INPUT DATA:
-- ==== Sys2Proof/Laws/InvImages.lean ====
section
/-! SUPPORT. The invariant is kept by the operations of Machine/Images.lean. -/

set_option linter.all false

namespace Sys2Proof.Machine

theorem State.noteRead_inv {s : State} {a1 : ℕ} (h0 : s.Inv) : (State.noteRead s a1).Inv := by
  unfold State.noteRead
  repeat' first
    | with_reducible assumption
    | with_reducible apply State.setNat_inv
    | with_reducible apply foldl_inv
    | (with_reducible intro _)
    | (with_reducible apply State.Inv.ofParts; with_reducible refine State.Inv.parts ?_; with_reducible assumption)
    | (extract_lets +onlyGivenNames x; clear_value (hx : x = _); refine (fun hw : x.Inv => ?_) ((congrArg State.Inv hx).mpr ?_); clear hx)
    | (fail_if_no_progress extract_lets +onlyGivenNames x)
    | (with_reducible refine PairInv.use (by assumption) ?_)
    | (with_reducible refine OptPairInv.use (by assumption) ?_)
    | (with_reducible refine OptInv.use (by assumption) ?_)
    | (with_reducible refine ExInv.use (by assumption) ?_)
    | (with_reducible refine OutInv.use (by assumption) ?_)
    | split
    | (with_reducible apply State.Inv.ofParts; (first | rw [List.length_map] | rw [List.length_modify] | rw [List.length_set] | rw [List.length_mapIdx]); with_reducible refine State.Inv.parts ?_; with_reducible assumption)
    | (clear_value x; split)
    | (clear_value *; split)
    | (with_reducible apply PairInv.mk)
    | (with_reducible refine Eq.symm ?_; rfl)
    | (simp only [State.Inv.mk_iff]; refine State.Inv.parts ?_)
    | (simp only [List.length_map, List.length_modify, List.length_set])

end Sys2Proof.Machine
end

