/-- The hypotheses of LoadCommandsRun can all be met. -/
theorem witness_LoadCommandsRun :
    (∃ (act : _) (s : State), s.hasAct act = true ∧ ((s.nat (O.actuatorService + act) = 3 → s.returning act = true)) ∧ (s.act
      act).load = 0 ∧ (s.act act).loadWanted = true ∧ s.surgeGranted? 2 act = true ∧ s.nat O.loadSpeedMin * s.nat
      O.spindleNominalRpm * 10 ≤ s.spindle.mrpm ∧ (s.pcl (2 * act)).broughtUp = true ∧ (s.pcl (2 * act + 1)).broughtUp = true ∧
      s.parkHeld act = false) ∧
    (∃ (act : _) (s : State), s.hasAct act = true ∧ ((s.nat (O.actuatorService + act) = 3 → s.returning act = true)) ∧ (s.act
      act).load = 1 ∧ ((∀ h ∈ headsOf act, (s.nat (O.headService + h) = 3 ∧ s.returning act = false) ∨ (s.head h).crossed =
      true))) ∧
    (∃ (act : _) (u : State) (s : State), s.hasAct act = true ∧ (s.act act).load = 1 ∧ ((∃ h ∈ headsOf act, (s.head h).crossed =
      false ∧ (s.nat (O.headService + h) = 3 → s.returning act = true))) ∧ (s.act act).loadStart + 1000 * s.nat O.loadTimeout ≤
      s.tick ∧ u = s.modSmart (fun x => { x with failedLoads := x.failedLoads + 1 })) ∧
    (∃ (act : _) (s : State), s.hasAct act = true ∧ (s.act act).load = 3 ∧ (s.act act).unloadAt = none ∧ ((∀ h ∈ s.steering act,
      (s.head h).lane = 0))) ∧
    (∃ (act : _) (t : _) (u : State) (s : State), s.hasAct act = true ∧ (s.act act).load = 3 ∧ (s.act act).unloadAt = some t ∧ t
      + 1000 * s.nat O.safeParkTime ≤ s.tick ∧ u = ((s.headsParked act).stopLoops act).modAct act (fun x =>
      { x with load := 0, parkCause := 0, seeking := false, unloadAt := none })) ∧
    (∃ (act : _) (s : State), s.hasAct act = true ∧ (s.act act).load = 4 ∧ (s.act act).parkEnd ≤ s.tick ∧ (headsOf act).any
      s.overMedia = true ∧ (s.act act).parkReruns = 0) ∧
    (∃ (act : _) (u : State) (s : State), s.hasAct act = true ∧ (s.act act).load = 4 ∧ (s.act act).parkEnd ≤ s.tick ∧ u =
      ((s.headsParked act).modAct act fun x => { x with load := 0 }).vcmFrame act ∧ (((headsOf act).any s.overMedia = true →
      (s.act act).parkReruns ≠ 0))) :=
  ⟨⟨0,
      { ready with acts := List.replicate 4 { loadWanted := true }, power := { granted := [⟨2, 0, 1⟩] }, links := { pcls := List.replicate 8 { broughtUp := true } } },
      by decide +kernel⟩,
    ⟨0, { ready with acts := List.replicate 4 { load := 1 }, heads := List.replicate 24 { crossed := true } }, by decide +kernel⟩,
    (by refine ⟨0, _, { ready with acts := List.replicate 4 { load := 1 } }, ?_, ?_, ?_, ?_, rfl⟩ <;> decide +kernel),
    ⟨0, { ready with acts := List.replicate 4 { load := 3 }, heads := List.replicate 24 { admitted := true, onRow := true } }, by
      decide +kernel⟩,
    (by refine ⟨0, 0, _, { ready with acts := List.replicate 4 { load := 3, unloadAt := some 0 } }, ?_, ?_, ?_, ?_, rfl⟩ <;>
      decide +kernel),
    ⟨0, ({ ready with acts := List.replicate 4 { load := 4 }, heads := List.replicate 24 { ampRef := 1 } } : State).setNat
      O.offStripeAmpLimit 0, by decide +kernel⟩,
    (by refine ⟨0, _, { ready with acts := List.replicate 4 { load := 4 } }, ?_, ?_, ?_, rfl, ?_⟩ <;> decide +kernel)⟩

/-- The hypotheses of SensorCommandsRun can all be met. -/
theorem witness_SensorCommandsRun :
    (∃ (sensor : _) (s : State), (s.nat O.sensorFitted).testBit sensor = true ∧ sensor < 2 ∧ s.nat (O.sensorState + sensor) ≠ 2) ∧
    (∃ (sensor : _) (u : State) (s : State), (s.nat O.sensorFitted).testBit sensor = true ∧ sensor < 2 ∧ s.nat (O.sensorState +
      sensor) = 2 ∧ s.pos.retryAt.getD sensor 0 + 1000000 ≤ s.tick ∧ u =
      { s.sensorAsk sensor with pos := { (s.sensorAsk sensor).pos with retryAt := (s.sensorAsk sensor).pos.retryAt.set sensor (s.sensorAsk sensor).tick } }) ∧
    (∃ (s : State), s.pos.inhibit = true ∧ s.pos.lastShock + s.nat O.shockHold ≤ s.tick) ∧
    (∃ (s : State), s.pos.lastShock + 1000 * s.nat O.shockReloadDelay ≤ s.tick) :=
  ⟨⟨0, (ready.setNat O.sensorState 1).setNat O.sensorFitted 3, by decide +kernel⟩,
    (by refine ⟨0, _, (ready.setNat O.sensorState 2).setNat O.sensorFitted 3, ?_, ?_, ?_, ?_, rfl⟩ <;> decide +kernel),
    ⟨{ ready with pos := { inhibit := true } }, by decide +kernel⟩,
    ⟨ready, by decide +kernel⟩⟩

/-- The hypotheses of HeadHealthRuns can all be met. -/
theorem witness_HeadHealthRuns :
    (∃ (head : _) (s : State), s.hasHead head = true ∧ s.nat (O.headService + head) ≠ 3 ∧ ((s.nat (O.clockState + head) = 2 ∨
      s.nat (O.clockState + head) = 3)) ∧ (s.head head).unhealthy ≠ 0) ∧
    (∃ (head : _) (s : State), s.hasHead head = true ∧ s.nat (O.headService + head) ≠ 3 ∧ s.nat (O.clockState + head) = 4 ∧
      ((s.nat (O.clockState + s.nat (O.lender + head)) ≠ 3 ∨ s.nat (O.rslState + 3 * s.nat (O.lender + head) + 2) = 2 ∨ s.nat
      (O.headService + s.nat (O.lender + head)) = 3))) ∧
    (∃ (head : _) (s : State), s.hasHead head = true ∧ (s.head head).unhealthy ≠ 0 ∧ (s.head head).held = false ∧ (s.act (actOf
      head)).load = 2 ∧ s.nat (O.positionState + head) ≠ 8) ∧
    (∃ (head : _) (v : _) (s : State), s.hasHead head = true ∧ (s.head head).readOnly = true ∧ (s.head head).unhealthy = 0 ∧
      s.nat (O.clockState + head) = 3 ∧ (s.head head).validSince = some v ∧ v + s.nat O.readOnlyHold * s.revolution ≤ s.tick) ∧
    (∃ (head : _) (at_ : _) (u : State) (s : State), (s.head head).indexAt = some at_ ∧ s.sampled head = true ∧ (s.act (actOf
      head)).load = 2 ∧ u = s.revolutionOf head ∧ s.nat (O.clockState + head) = 2 ∧ (u.head head).unhealthy = 0) ∧
    (∃ (head : _) (at_ : _) (u : State) (s : State), (s.head head).indexAt = some at_ ∧ s.sampled head = true ∧ (s.act (actOf
      head)).load = 2 ∧ u = s.revolutionOf head ∧ s.nat (O.clockState + head) = 3 ∧ at_.natAbs ≤ 64) ∧
    (∃ (head : _) (at_ : _) (u : State) (s : State), (s.head head).indexAt = some at_ ∧ s.sampled head = true ∧ (s.act (actOf
      head)).load = 2 ∧ u = s.revolutionOf head ∧ s.nat (O.clockState + head) = 3 ∧ 64 < at_.natAbs) ∧
    (∃ (head : _) (at_ : _) (u : State) (s : State), (s.head head).indexAt = some at_ ∧ s.sampled head = true ∧ (s.act (actOf
      head)).load = 2 ∧ u = s.revolutionOf head ∧ (s.head head).revClean = true ∧ (((s.nat (O.clockState + head) = 4 ∧
      at_.natAbs ≤ 64) ∨ s.nat (O.clockState + head) = 5))) ∧
    (∃ (head : _) (s : State), s.nat (O.clockState + head) = 2 ∧ (s.head head).provisionalAt + s.revolution * 5 / 4 ≤ s.tick) :=
  ⟨⟨0, ready.modHead 0 fun x => { x with unhealthy := 2 }, by decide +kernel⟩,
    ⟨0, ready.setNat O.clockState 4, by decide +kernel⟩,
    ⟨0, ready.modHead 0 fun x => { x with unhealthy := 2, maoHistory := [5] }, by decide +kernel⟩,
    ⟨0, 0, ready.modHead 0 fun x => { x with readOnly := true, validSince := some 0 }, by decide +kernel⟩,
    (by refine ⟨0, 0, _, (ready.modHead 0 fun x => { x with indexAt := some 0 }).setNat O.clockState 2, ?_, ?_, ?_, rfl, ?_, ?_⟩ <;>
      decide +kernel),
    (by refine ⟨0, 0, _, ready.modHead 0 fun x => { x with indexAt := some 0 }, ?_, ?_, ?_, rfl, ?_, ?_⟩ <;> decide +kernel),
    (by refine ⟨0, 100, _, ready.modHead 0 fun x => { x with indexAt := some 100 }, ?_, ?_, ?_, rfl, ?_, ?_⟩ <;> decide +kernel),
    (by refine ⟨0, 0, _, (ready.modHead 0 fun x => { x with indexAt := some 0, revClean := true }).setNat O.clockState 5, ?_, ?_,
      ?_, rfl, ?_, ?_⟩ <;> decide +kernel),
    ⟨0, ready.setNat O.clockState 2, by decide +kernel⟩⟩

/-- The hypotheses of CalibrationCommandsRun can all be met. -/
theorem witness_CalibrationCommandsRun :
    (∃ (head : _) (s : State), s.hasHead head = true ∧ s.calMay (actOf head) = true ∧ s.nat O.rroEnable = 1 ∧ s.nat
      O.rroLearnRevs ≤ (s.head head).rroRevs ∧ s.nat (O.headService + head) ≠ 3 ∧ s.firmwareMay (9 * actOf head + head % 6) =
      true ∧ s.nat (O.maoStroke + head) ≠ 0) ∧
    (∃ (slot : _) (gain : Int) (shift : Nat) (r : IdRun) (u : State) (s : State), (s.pos.identify.find? fun r => decide (r.slot
      = slot) && decide (16 ≤ r.revs)) = some r ∧ s.calMay (slot / 9) = true ∧ u =
      { s with pos := { s.pos with identify := s.pos.identify.filter fun x => !(decide (x.slot = slot) && decide (x.requested = r.requested)), identifiedAt := putKey s.pos.identifiedAt slot s.tick } }
      ∧ ((gain.natAbs > 10 * (s.nat O.gainChangeLimit : Int) ∨ s.nat O.modeShiftLimit < shift))) ∧
    (∃ (slot : _) (gain : Int) (shift : Nat) (r : IdRun) (u : State) (s : State), (s.pos.identify.find? fun r => decide (r.slot
      = slot) && decide (16 ≤ r.revs)) = some r ∧ s.calMay (slot / 9) = true ∧ u =
      { s with pos := { s.pos with identify := s.pos.identify.filter fun x => !(decide (x.slot = slot) && decide (x.requested = r.requested)), identifiedAt := putKey s.pos.identifiedAt slot s.tick } }
      ∧ gain.natAbs ≤ 10 * (s.nat O.gainChangeLimit : Int) ∧ shift ≤ s.nat O.modeShiftLimit ∧ s.nat (O.loopClaim + slot) ≠ 0) ∧
    (∃ (slot : _) (gain : Int) (shift : Nat) (r : IdRun) (u : State) (s : State), (s.pos.identify.find? fun r => decide (r.slot
      = slot) && decide (16 ≤ r.revs)) = some r ∧ s.calMay (slot / 9) = true ∧ u =
      { s with pos := { s.pos with identify := s.pos.identify.filter fun x => !(decide (x.slot = slot) && decide (x.requested = r.requested)), identifiedAt := putKey s.pos.identifiedAt slot s.tick } }
      ∧ gain.natAbs ≤ 10 * (s.nat O.gainChangeLimit : Int) ∧ shift ≤ s.nat O.modeShiftLimit ∧ s.nat (O.loopClaim + slot) = 0 ∧
      s.firmwareMay slot = true) ∧
    (∃ (head : _) (s : State), (s.head head).heaterCal = none ∧ s.heaterDue head = true ∧ s.calBusy (actOf head) = false) ∧
    (∃ (head : _) (r : HeaterRun) (s : State), (s.head head).heaterCal = some r ∧ s.calMay (actOf head) = true ∧ r.began +
      s.revolution ≤ s.tick) ∧
    (∃ (head : _) (slot : _) (s : State), (s.head head).checkSlot = some slot ∧ s.nat O.calCheckRevs ≤ (s.head head).checkRevs) ∧
    (∃ (r : _) (slot : _) (u : State) (s : State), s.checkPut r O.loopIdRequest (.num 1 (slot : Nat)) = none ∧ s.nat
      O.loopIdRunState ≠ 1 ∧ u = (s.startRun O.loopIdRunState).setNat O.loopIdRunSlot slot) :=
  ⟨⟨0, ((ready.modHead 0 fun x => { x with rroRevs := 1000 }).setNat O.rroEnable 1).setNat O.maoStroke 5, by decide +kernel⟩,
    (by refine ⟨0, 1000000, 0, ⟨0, true, 16, false⟩, _, { ready with pos := { identify := [⟨0, true, 16, false⟩] } }, ?_, ?_, rfl,
      ?_⟩ <;> decide +kernel),
    (by refine ⟨0, 0, 0, ⟨0, true, 16, false⟩, _, { ready.setNat O.loopClaim 1 with pos := { identify := [⟨0, true, 16, false⟩] } },
      ?_, ?_, rfl, ?_, ?_, ?_⟩ <;> decide +kernel),
    (by refine ⟨0, 0, 0, ⟨0, true, 16, false⟩, _, { ready with pos := { identify := [⟨0, true, 16, false⟩] } }, ?_, ?_, rfl, ?_, ?_,
      ?_, ?_⟩ <;> decide +kernel),
    ⟨0, ready.setNat O.heaterCalEnable 1, by decide +kernel⟩,
    ⟨0, { began := 0 }, ready.modHead 0 fun x => { x with heaterCal := some { began := 0 } }, by decide +kernel⟩,
    ⟨0, 0, ready.modHead 0 fun x => { x with checkSlot := some 0, checkRevs := 1000 }, by decide +kernel⟩,
    (by refine ⟨.mb, 0, _, ready.setNat O.loopState 1, ?_, ?_, rfl⟩ <;> decide +kernel)⟩

/-- The hypotheses of EqualiserCommandsRun can all be met. -/
theorem witness_EqualiserCommandsRun :
    (∃ (stream : _) (st : Stream) (f : Nat) (u : State) (s : State), s.adapts stream = true ∧ st = s.stream stream ∧ s.cfg
      (stream / 2) O.eqBlockSectors ≤ st.blockSectors ∧ st.swap = 0 ∧ s.takeFree = (f, u) ∧ st.checking = true ∧ 11 *
      st.lastError < 10 * (st.squares / max 1 st.bits)) ∧
    (∃ (stream : _) (st : Stream) (f : Nat) (u : State) (s : State), s.adapts stream = true ∧ st = s.stream stream ∧ s.cfg
      (stream / 2) O.eqBlockSectors ≤ st.blockSectors ∧ st.swap = 0 ∧ s.takeFree = (f, u) ∧ ((st.checking = true → 10 *
      (st.squares / max 1 st.bits) ≤ 11 * st.lastError))) ∧
    (∃ (head : _) (sector : _) (s : State), s.sectorNow head = some sector ∧ ((∃ n ∈ [2 * head, 2 * head + 1], (s.stream n).swap
      ≠ 0 ∧ (s.nat O.updateState ≠ 3 ∨ (s.stream n).swap = 4)))) ∧
    (∃ (s : State), s.detect.savedAt + 3600000000 ≤ s.tick) ∧
    (∃ (stream : _) (s : State), s.adapts stream = true ∧ (s.stream stream).lastGood + 1000000 * s.nat O.eqIdleLimit ≤ s.tick ∧
      s.detect.calReads.contains stream = false) ∧
    (∃ (r : _) (s : State), s.checkPut r O.eqRestore (.num 1 1) = none) ∧
    (∃ (r : _) (s : State), s.checkPut r O.outcomeCounterClear (.num 1 1) = none) :=
  ⟨(by refine ⟨0, _, _, _, (ready.setNat O.eqAdaptEnable 1).modStream 0 fun x =>
      { x with blockSectors := 100000, checking := true, squares := 100, bits := 1 }, ?_, rfl, ?_, ?_, rfl, ?_, ?_⟩ <;>
      decide +kernel),
    (by refine ⟨0, _, _, _, (ready.setNat O.eqAdaptEnable 1).modStream 0 fun x => { x with blockSectors := 100000 }, ?_, rfl, ?_,
      ?_, rfl, ?_⟩ <;> decide +kernel),
    ⟨0, 0, (ready.modHead 0 fun x => { x with count := 64 * sectorStart readyZone 66 0 }).modStream 0 fun x => { x with swap := 1 },
      by decide +kernel⟩,
    ⟨ready, by decide +kernel⟩,
    ⟨0, ready.setNat O.eqAdaptEnable 1, by decide +kernel⟩,
    ⟨.mb, ready, by decide +kernel⟩,
    ⟨.mb, ready, by decide +kernel⟩⟩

WHAT IS EXPECTED: Using the entries above, repeat only the lines from the one containing "head)).load = 2 ∧ s.nat" through the one containing "(by refine ⟨0, 0, _, ready.modHead", end lines included.

REPLY:
      head)).load = 2 ∧ s.nat (O.positionState + head) ≠ 8) ∧
    (∃ (head : _) (v : _) (s : State), s.hasHead head = true ∧ (s.head head).readOnly = true ∧ (s.head head).unhealthy = 0 ∧
      s.nat (O.clockState + head) = 3 ∧ (s.head head).validSince = some v ∧ v + s.nat O.readOnlyHold * s.revolution ≤ s.tick) ∧
    (∃ (head : _) (at_ : _) (u : State) (s : State), (s.head head).indexAt = some at_ ∧ s.sampled head = true ∧ (s.act (actOf
      head)).load = 2 ∧ u = s.revolutionOf head ∧ s.nat (O.clockState + head) = 2 ∧ (u.head head).unhealthy = 0) ∧
    (∃ (head : _) (at_ : _) (u : State) (s : State), (s.head head).indexAt = some at_ ∧ s.sampled head = true ∧ (s.act (actOf
      head)).load = 2 ∧ u = s.revolutionOf head ∧ s.nat (O.clockState + head) = 3 ∧ at_.natAbs ≤ 64) ∧
    (∃ (head : _) (at_ : _) (u : State) (s : State), (s.head head).indexAt = some at_ ∧ s.sampled head = true ∧ (s.act (actOf
      head)).load = 2 ∧ u = s.revolutionOf head ∧ s.nat (O.clockState + head) = 3 ∧ 64 < at_.natAbs) ∧
    (∃ (head : _) (at_ : _) (u : State) (s : State), (s.head head).indexAt = some at_ ∧ s.sampled head = true ∧ (s.act (actOf
      head)).load = 2 ∧ u = s.revolutionOf head ∧ (s.head head).revClean = true ∧ (((s.nat (O.clockState + head) = 4 ∧
      at_.natAbs ≤ 64) ∨ s.nat (O.clockState + head) = 5))) ∧
    (∃ (head : _) (s : State), s.nat (O.clockState + head) = 2 ∧ (s.head head).provisionalAt + s.revolution * 5 / 4 ≤ s.tick) :=
  ⟨⟨0, ready.modHead 0 fun x => { x with unhealthy := 2 }, by decide +kernel⟩,
    ⟨0, ready.setNat O.clockState 4, by decide +kernel⟩,
    ⟨0, ready.modHead 0 fun x => { x with unhealthy := 2, maoHistory := [5] }, by decide +kernel⟩,
    ⟨0, 0, ready.modHead 0 fun x => { x with readOnly := true, validSince := some 0 }, by decide +kernel⟩,
    (by refine ⟨0, 0, _, (ready.modHead 0 fun x => { x with indexAt := some 0 }).setNat O.clockState 2, ?_, ?_, ?_, rfl, ?_, ?_⟩ <;>
      decide +kernel),
    (by refine ⟨0, 0, _, ready.modHead 0 fun x => { x with indexAt := some 0 }, ?_, ?_, ?_, rfl, ?_, ?_⟩ <;> decide +kernel),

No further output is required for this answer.